(Beginning of Information)
/-- A load that begins, passes the checks of R188 and meets no held stack answers from its elements. -/
theorem State.vload_issue {s : State} {st : Fin 4} {e : VEntry} {f3 : Nat} {o : VOp} {m : Ext} {disp : Option W64} (hb : e.begun = false)
    (hcheck : (s.strand st).memCheck e f3 (memBase e disp) = none)
    (hfree : ∀ t ∈ (eltsOf e f3 (memBase e disp)).filter ((s.strand st).actElt e f3 m), ∀ pa, s.eltPa st t = some pa → s.heldAt pa = false) :
    s.vload st e f3 o m disp = s.settleEntry st e
      (((s.strand st).loadZero e o.vd m ((eltsOf e f3 (memBase e disp)).filter fun t => !(s.strand st).actElt e f3 m t)).loadEnd e o.vd
        (((eltsOf e f3 (memBase e disp)).filter ((s.strand st).actElt e f3 m)).map fun t => (t, s.loadElt st e.sew t))) := by
  have hheld : s.anyHeld (((eltsOf e f3 (memBase e disp)).filter ((s.strand st).actElt e f3 m)).filterMap (s.eltPa st)) = false := by
    refine List.any_eq_false.mpr fun pa hpa => ?_
    obtain ⟨t, ht, he⟩ := List.mem_filterMap.mp hpa
    simp [hfree t ht pa he]
  have hact : (fun t => (s.strand st).actElt e f3 m t && (!e.begun || maskBit (s.strand st).mask t.r t.c)) = (s.strand st).actElt e f3 m := by
    funext t
    rw [hb, Bool.not_false, Bool.true_or, Bool.and_true]
  unfold State.vload
  dsimp only
  rw [hcheck]
  unfold Strand.actElt at hact hheld ⊢
  dsimp only
  rw [hact, hheld]
  rfl

/-! ### `VLD`, `VLDS` and `VLD2D` -/

/-- The form of a vector load from addresses (R187). -/
def loadForm (f3 : Nat) (vd : Spec) (m : MemOp) : VForm := .vec 0x12 f3 { vd := vd, vs1 := 0, vs2 := 0 } (m.ext 7 0) m.disp

section
variable {s : State} {st : Fin 4} {i : Instr} {vd : Spec} {m : MemOp} {f3 : Nat}

theorem State.commitEntry_load (s : State) (hf3 : f3 = 0 ∨ f3 = 1 ∨ f3 = 4) {e : VEntry} (he : e.form = loadForm f3 vd m) :
    s.commitEntry st e = s.vload st e f3 { vd := vd, vs1 := 0, vs2 := 0 } (m.ext 7 0) m.disp := by
  rw [State.commitEntry, he]
  rcases hf3 with rfl | rfl | rfl <;> rfl

/-- A load from addresses whose active elements translate, and meet neither poison nor a held stack. -/
theorem Ready.vload (h : Ready s st (loadForm f3 vd m)) (hf : formOf i = some (loadForm f3 vd m)) (hf3 : f3 = 0 ∨ f3 = 1 ∨ f3 = 4)
    (hd : DestOk vd (s.strand st).vlr.toNat) {pa : Nat → Nat → Nat} :
    let x := s.strand st
    let n := vtSew x.vtype
    let e := s.entryOf st (loadForm f3 vd m)
    let size := max 1 (n / 8)
    (∀ y : Strand, y.memCheck e f3 (memBase e m.disp) = none) →
    (∀ r c, r < x.vlr.toNat → c < x.vlc.toNat → fld x.vstart 0 16 ≤ r * x.vlc.toNat + c → x.active (m.ext 7 0) r c = true →
      inShape e f3 r c = true → s.vecXlate (s.acc st) (eltVa e f3 (memBase e m.disp) r c) true false = .ok (pa r c)
        ∧ s.anyPoison st .E (pa r c) size = false ∧ s.heldAt (pa r c) = false) →
    ∃ u, Commits s st i u ∧ VecRest s u st (loadForm f3 vd m) ∧ (u.strand st).p = x.p ∧ (u.strand st).k = x.k
      ∧ (u.strand st).vstatus = x.vstatus
      ∧ Wrote x (u.strand st) vd n x.vlr.toNat x.vlc.toNat fun r c =>
          if r * x.vlc.toNat + c < fld x.vstart 0 16 then none
          else if x.active (m.ext 7 0) r c && inShape e f3 r c then
            some (let v := leNat (s.view (some (st, .E)) (s.slotKey (s.acc st).key) (pa r c) size)
              if n = 4 then v / 16 ^ ((r * x.vlc.toNat + c) % 2) % 16 else v)
          else if m.zero then some 0 else none := by
  intro x n e size hcheck hlive
  have hstart : e.start = fld x.vstart 0 16 := h.entry_start rfl
  have hx1 : (s.modStrand st (s.issuing st (loadForm f3 vd m))).strand st = s.issuing st (loadForm f3 vd m) x := State.strand_modStrand_same ..
  have hlists := vload_lists (s.issuing st (loadForm f3 vd m) x) e f3 (memBase e m.disp) (m.ext 7 0) (s.loadElt st n)
  rw [hstart] at hlists
  refine h.loads hf rfl (ext := m.ext 7 0) hd hlists (fun r c hr hc hs ha => ?_) ?_
  · obtain ⟨hact, hshape⟩ := Bool.and_eq_true_iff.mp ha
    obtain ⟨hxl, hp, -⟩ := hlive r c hr hc hs hact hshape
    exact State.loadElt_ok (t := e.eltAt f3 (memBase e m.disp) r c) hxl hp
  · rw [State.commitEntry_load _ hf3 rfl, State.vload_issue rfl (hcheck _) ?_, hx1]
    · simp only [State.loadElt_modStrand (f := s.issuing st (loadForm f3 vd m)) rfl rfl]
      rfl
    · rw [hx1]
      intro t ht q hq
      obtain ⟨hm, hact⟩ := List.mem_filter.mp ht
      obtain ⟨r, c, hr, hc, hs, rfl⟩ := mem_eltsOf.mp hm
      obtain ⟨hact, hshape⟩ := Bool.and_eq_true_iff.mp hact
      obtain ⟨hxl, -, hheld⟩ := hlive r c hr hc (hstart ▸ hs) hact hshape
      have hpa : (s.modStrand st (s.issuing st (loadForm f3 vd m))).eltPa st (e.eltAt f3 (memBase e m.disp) r c) = some (pa r c) :=
        State.eltPa_ok (by rw [State.vecXlate_modStrand, State.acc_modStrand rfl]; exact hxl)
      obtain rfl := Option.some.inj (hpa.symm.trans hq)
      exact hheld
(End of Information)
Would you print exactly, and only, the lines of the data above from the line with "rcases hf3 with rfl | rfl | rfl <;> rfl" through the line with "have hx1 : (s.modStrand", inclusive?

  rcases hf3 with rfl | rfl | rfl <;> rfl

/-- A load from addresses whose active elements translate, and meet neither poison nor a held stack. -/
theorem Ready.vload (h : Ready s st (loadForm f3 vd m)) (hf : formOf i = some (loadForm f3 vd m)) (hf3 : f3 = 0 ∨ f3 = 1 ∨ f3 = 4)
    (hd : DestOk vd (s.strand st).vlr.toNat) {pa : Nat → Nat → Nat} :
    let x := s.strand st
    let n := vtSew x.vtype
    let e := s.entryOf st (loadForm f3 vd m)
    let size := max 1 (n / 8)
    (∀ y : Strand, y.memCheck e f3 (memBase e m.disp) = none) →
    (∀ r c, r < x.vlr.toNat → c < x.vlc.toNat → fld x.vstart 0 16 ≤ r * x.vlc.toNat + c → x.active (m.ext 7 0) r c = true →
      inShape e f3 r c = true → s.vecXlate (s.acc st) (eltVa e f3 (memBase e m.disp) r c) true false = .ok (pa r c)
        ∧ s.anyPoison st .E (pa r c) size = false ∧ s.heldAt (pa r c) = false) →
    ∃ u, Commits s st i u ∧ VecRest s u st (loadForm f3 vd m) ∧ (u.strand st).p = x.p ∧ (u.strand st).k = x.k
      ∧ (u.strand st).vstatus = x.vstatus
      ∧ Wrote x (u.strand st) vd n x.vlr.toNat x.vlc.toNat fun r c =>
          if r * x.vlc.toNat + c < fld x.vstart 0 16 then none
          else if x.active (m.ext 7 0) r c && inShape e f3 r c then
            some (let v := leNat (s.view (some (st, .E)) (s.slotKey (s.acc st).key) (pa r c) size)
              if n = 4 then v / 16 ^ ((r * x.vlc.toNat + c) % 2) % 16 else v)
          else if m.zero then some 0 else none := by
  intro x n e size hcheck hlive
  have hstart : e.start = fld x.vstart 0 16 := h.entry_start rfl
  have hx1 : (s.modStrand st (s.issuing st (loadForm f3 vd m))).strand st = s.issuing st (loadForm f3 vd m) x := State.strand_modStrand_same ..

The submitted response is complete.